Die goed kunnen luisteren, zich in kunnen leven. Die vooral denken in oplossingen en minder in regels. Die kunnen aansluiten bij de mensen waar het om gaat. Die niet opgeven. In de tweede plaats is er steun en back up nodig Van je leidinggevende, die je de ruimte geeft, die je stimuleert en aanmoedigt. Collega s die je terzijde staan, die je helpen met hun kennis en ervaring. Collega s die ook niet opgeven, maar je stimuleren door te gaan. Er is een organisatie nodig die je de middelen geeft om te werken, die kennis voor je ontsluit en je onvoorwaardelijk steunt. En soms een burgemeester of wethouder die optreedt als dat nodig is Ik denk nog vaak aan Ria. Als zij hier was zou zij ons het volgende meegeven: 1. Laat het doel leidend zijn, niet de regels. 2. Pak je ruimte en organiseer je rugdekking. 3. Bijzondere situaties vragen bijzondere maatregelen.
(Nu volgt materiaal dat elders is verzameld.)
/-! ### Operands -/

/-- R62, R63: `process` and `no_op` of every mode: which next word is consumed, what is captured, and that nothing
else happens; `no_op` reads nothing. That `no_op` does not read is decision D8, that `process` clears a keyboard cell
R62's inference (log entry 15). -/
def Obligations.ProcessAndNoOpConsumeTheNextWord : Prop :=
  ∀ (op : Operand) (s : State),
    (process op s).1.operand = op ∧
    (process op s).2.pc = s.pc + BitVec.ofNat 16 op.nextWords ∧ (noOp op s).pc = s.pc + BitVec.ofNat 16 op.nextWords ∧
    (∀ r, op = .indNext r → (process op s).1 = .indNext r (s.cell (s.pc + 1)) (s.regs.get r)) ∧
    (op = .nextInd → (process op s).1 = .nextInd (s.cell (s.pc + 1))) ∧
    (op = .next → (process op s).1 = .next (s.cell (s.pc + 1))) ∧
    (process op s).2.regs = s.regs ∧ (process op s).2.sp = s.sp ∧ (process op s).2.o = s.o ∧
    (process op s).2.skip = s.skip ∧ (noOp op s).regs = s.regs ∧ (noOp op s).sp = s.sp ∧ (noOp op s).o = s.o ∧
    (noOp op s).skip = s.skip ∧
    (∀ x, (process op s).2.cell x = afterReading (nextWordCells op s) s x) ∧ ∀ x, (noOp op s).cell x = s.cell x

/-- R66: the register mode: the operand's four operations, for each of the eight registers. -/
def Obligations.RegisterModeReadsAndWritesTheRegister : Prop :=
  ∀ (r : Reg) (v : Word) (s : State),
    process (.reg r) s = (.reg r, s) ∧ noOp (.reg r) s = s ∧ rd (.reg r) s = .ok (s.regs.get r, .reg r) s ∧
    ∃ t, wr (.reg r) v s = .ok false t ∧ t.regs.get r = v ∧ (∀ q, q ≠ r → t.regs.get q = s.regs.get q) ∧
      t.pc = s.pc ∧ t.sp = s.sp ∧ t.o = s.o ∧ t.mem = s.mem

/-- R70: PEEK reads and writes the cell at SP, which never changes. -/
def Obligations.PeekReadsAndWritesTheTopOfStack : Prop :=
  ∀ (v : Word) (s : State),
    process .peek s = (.peek, s) ∧ noOp .peek s = s ∧
    (∃ t, rd .peek s = .ok (s.cell s.sp, .peek) t ∧ t.sp = s.sp ∧ ∀ x, t.cell x = afterReading [s.sp] s x) ∧
    ∃ t, wr .peek v s = .ok false t ∧ t.sp = s.sp ∧ t.cell s.sp = v ∧ ∀ x, x ≠ s.sp → t.cell x = s.cell x

/-- R71: PUSH is write-only: a read raises and changes nothing; a write decrements SP, modulo 2^16, and then stores
there. The wrap of SP is decision D23 too (log entry 16). -/
def Obligations.PushDecrementsThenStores : Prop :=
  ∀ (v : Word) (s : State),
    process .push s = (.push, s) ∧ noOp .push s = s ∧ rd .push s = .raise .readOfWriteOnly 0x1A s ∧
    ∃ t, wr .push v s = .ok false t ∧ t.sp.toNat = (s.sp.toNat + 0xFFFF) % 0x10000 ∧ t.cell t.sp = v ∧
      ∀ x, x ≠ t.sp → t.cell x = s.cell x

/-- R69, R78: the accesses of POP: the first goes to the cell at SP and then increments SP, modulo 2^16; a second one
of the same operand does the same again under `PerAccess` and uses the resolved address under `ResolveOnce`. The two
modes are decision D5, the wrap D23 (log entries 2 and 16). -/
def Obligations.PopAccessesThenIncrements : Prop :=
  ∀ (v : Word) (s : State), process .pop s = (.pop none, s) ∧ noOp .pop s = s ∧
    (∃ t, wr (.pop none) v s = .ok false t ∧ t.cell s.sp = v ∧ t.sp = s.sp + 1 ∧ ∀ x, x ≠ s.sp → t.cell x = s.cell x) ∧
    ∃ t, rd (.pop none) s = .ok (s.cell s.sp, .pop (some s.sp)) t ∧ t.sp = s.sp + 1 ∧
      (∀ x, t.cell x = afterReading [s.sp] s x) ∧
      ∃ u, wr (.pop (some s.sp)) v t = .ok false u ∧
        (s.params.stackRmwMode = .perAccess → u.sp = s.sp + 2 ∧ u.cell (s.sp + 1) = v ∧
          ∀ x, x ≠ s.sp + 1 → u.cell x = t.cell x) ∧
        (s.params.stackRmwMode = .resolveOnce → u.sp = s.sp + 1 ∧ u.cell s.sp = v ∧
          ∀ x, x ≠ s.sp → u.cell x = t.cell x)

/-- R67, R68, R55, R75: the three modes that address memory by a register, by a register plus next word modulo 2^16, and
by a next word: reads and writes go to that cell. -/
def Obligations.MemoryModesReachTheirCell : Prop :=
  ∀ (m : Resolved) (a v : Word) (s : State),
    ((∃ g, m = .ind g ∧ a = s.regs.get g) ∨ (m = .nextInd a) ∨
      ∃ g nw cr, m = .indNext g nw cr ∧ a.toNat = (nw.toNat + cr.toNat) % 0x10000) →
    (∃ t, rd m s = .ok (s.cell a, m) t ∧ t.sp = s.sp ∧ ∀ x, t.cell x = afterReading [a] s x) ∧
    ∃ t, wr m v s = .ok false t ∧ t.sp = s.sp ∧ t.cell a = v ∧ ∀ x, x ≠ a → t.cell x = s.cell x

/-- R76, R77: a next word and a literal: a next word is consumed by `process` and passed by `no_op`, a literal consumes
nothing; both read as their value, 0 to 31 for a literal, and raise on a write, which stores nothing. -/
def Obligations.ImmediatesAreReadOnly : Prop :=
  ∀ (nw v : Word) (l : BitVec 5) (s : State),
    ((process .next s).1 = .next (s.cell (s.pc + 1)) ∧ (process .next s).2.pc = s.pc + 1 ∧
      (noOp .next s).pc = s.pc + 1) ∧
    rd (.next nw) s = .ok (nw, .next nw) s ∧ wr (.next nw) v s = .raise .writeOfReadOnly 0x1F s ∧
    process (.lit l) s = (.lit l, s) ∧ noOp (.lit l) s = s ∧
    (∃ x : Word, rd (.lit l) s = .ok (x, .lit l) s ∧ x.toNat = (encodeOperand (.lit l)).toNat - 0x20 ∧ x.toNat ≤ 31) ∧
    wr (.lit l) v s = .raise .writeOfReadOnly (encodeOperand (.lit l)) s ∧
    0x20 ≤ (encodeOperand (.lit l)).toNat

/-- R72, R73, R74, R85: SP, PC and O as operands: whole-Word reads and writes of the register; the write of PC is the
one that counts as a jump. Decision D18 (log entry 16). -/
def Obligations.SpecialRegisterModes : Prop :=
  ∀ (v : Word) (s : State),
    rd .sp s = .ok (s.sp, .sp) s ∧ rd .pc s = .ok (s.pc, .pc) s ∧ rd .o s = .ok (s.o, .o) s ∧
    (∃ t, wr .sp v s = .ok false t ∧ t.sp = v ∧ t.pc = s.pc ∧ t.o = s.o ∧ t.regs = s.regs ∧ t.mem = s.mem) ∧
    (∃ t, wr .pc v s = .ok true t ∧ t.pc = v ∧ t.sp = s.sp ∧ t.o = s.o ∧ t.regs = s.regs ∧ t.mem = s.mem) ∧
    ∃ t, wr .o v s = .ok false t ∧ t.o = v ∧ t.sp = s.sp ∧ t.pc = s.pc ∧ t.regs = s.regs ∧ t.mem = s.mem

/-! ### Memory, reset, load and the host -/

/-- R33: the notifications of one write, in their fixed order, for an address in each region. The payloads are
decision D17 (log entry 13). -/
def Obligations.MemoryWriteNotifiesInOrder : Prop :=
  ∀ (s : State) (a v : Word),
    (0x8000 ≤ a.toNat ∧ a.toNat ≤ 0x817F → (s.memWrite a v).events =
      s.events ++ [.memWillChange a v, .videoChanged a v, .memDidChange a v]) ∧
    (0x9000 ≤ a.toNat ∧ a.toNat ≤ 0x900F → (s.memWrite a v).events =
      s.events ++ [.memWillChange a v, .keyboardChanged a v, .memDidChange a v]) ∧
    (¬(0x8000 ≤ a.toNat ∧ a.toNat ≤ 0x817F) → ¬(0x9000 ≤ a.toNat ∧ a.toNat ≤ 0x900F) → (s.memWrite a v).events =
      s.events ++ [.memWillChange a v, .memDidChange a v])

/-- R31: a read gives the Word, and clears the cell exactly in the keyboard window 0x9000-0x900F, by a write with its
notifications. Decisions D7 and D13 say which reads these are (log entries 5 and 14). -/
def Obligations.MemoryReadConsumesKeys : Prop :=
  ∀ (s : State) (a : Word),
    (s.memRead a).1 = s.cell a ∧
    (0x9000 ≤ a.toNat ∧ a.toNat ≤ 0x900F → (s.memRead a).2 = s.memWrite a 0 ∧ (s.memRead a).2.cell a = 0 ∧
      ∀ x, x ≠ a → (s.memRead a).2.cell x = s.cell x) ∧
    (¬(0x9000 ≤ a.toNat ∧ a.toNat ≤ 0x900F) → (s.memRead a).2 = s)

/-- R27, R128: after reset every register and every cell is 0, `skip` is Normal and there is no fault mark. That
`skip` and the fault mark are cleared are decisions D10 and D12 (log entry 21). -/
def Obligations.ResetLeavesZeros : Prop :=
  (∀ r, State.reset.regs.get r = 0) ∧ State.reset.pc = 0 ∧ State.reset.sp = 0 ∧ State.reset.o = 0 ∧
    State.reset.skip = false ∧ State.reset.faulted = none ∧ ∀ a, State.reset.cell a = 0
Durf af te wijken. 4. Eigenwijs zijn is een talent, koester het! 5. Gebruik je intuïtie en onderzoek wat er aan de hand is. 6. Weerstand is inherent aan verandering. Bij weerstand of tegenstand: ga op zoek naar het gemeenschappelijk belang, probeer verschillen te overbruggen. 7. Trek alle registers aan interventies open, wees inventief. Vermijd de automatische piloot, elke situatie is uniek. 8. Zorg voor een plek waar je kunt uitblazen, je frustraties kunt uiten en samen kunt lachen. 9. Neem de tijd om te reflecteren en te leren van ervaringen.
Afsluiting: de kern van de transformatie De kern van de transformatie ligt niet in andere wetgeving of bevoegdheden. De kern van de transformatie ligt in onze overtuiging dat een andere ondersteuning van burgers mogelijk is. Waarbij burgers zoveel mogelijk in hun kracht blijven, zelf de regie houden of deze regie herwinnen. Wij kunnen hen daarbij ondersteunen. Dat vraagt vertrouwen in de burgers en in onszelf. Ik wens ons toe dat we meer gaan werken vanuit de kracht van onze kennis en praktijkervaring. En dat we minder werken vanuit de macht van onze positie of de macht van regels. Ik hoop dat dit festival ons allen inspireert om de transformatie in de praktijk vorm te geven.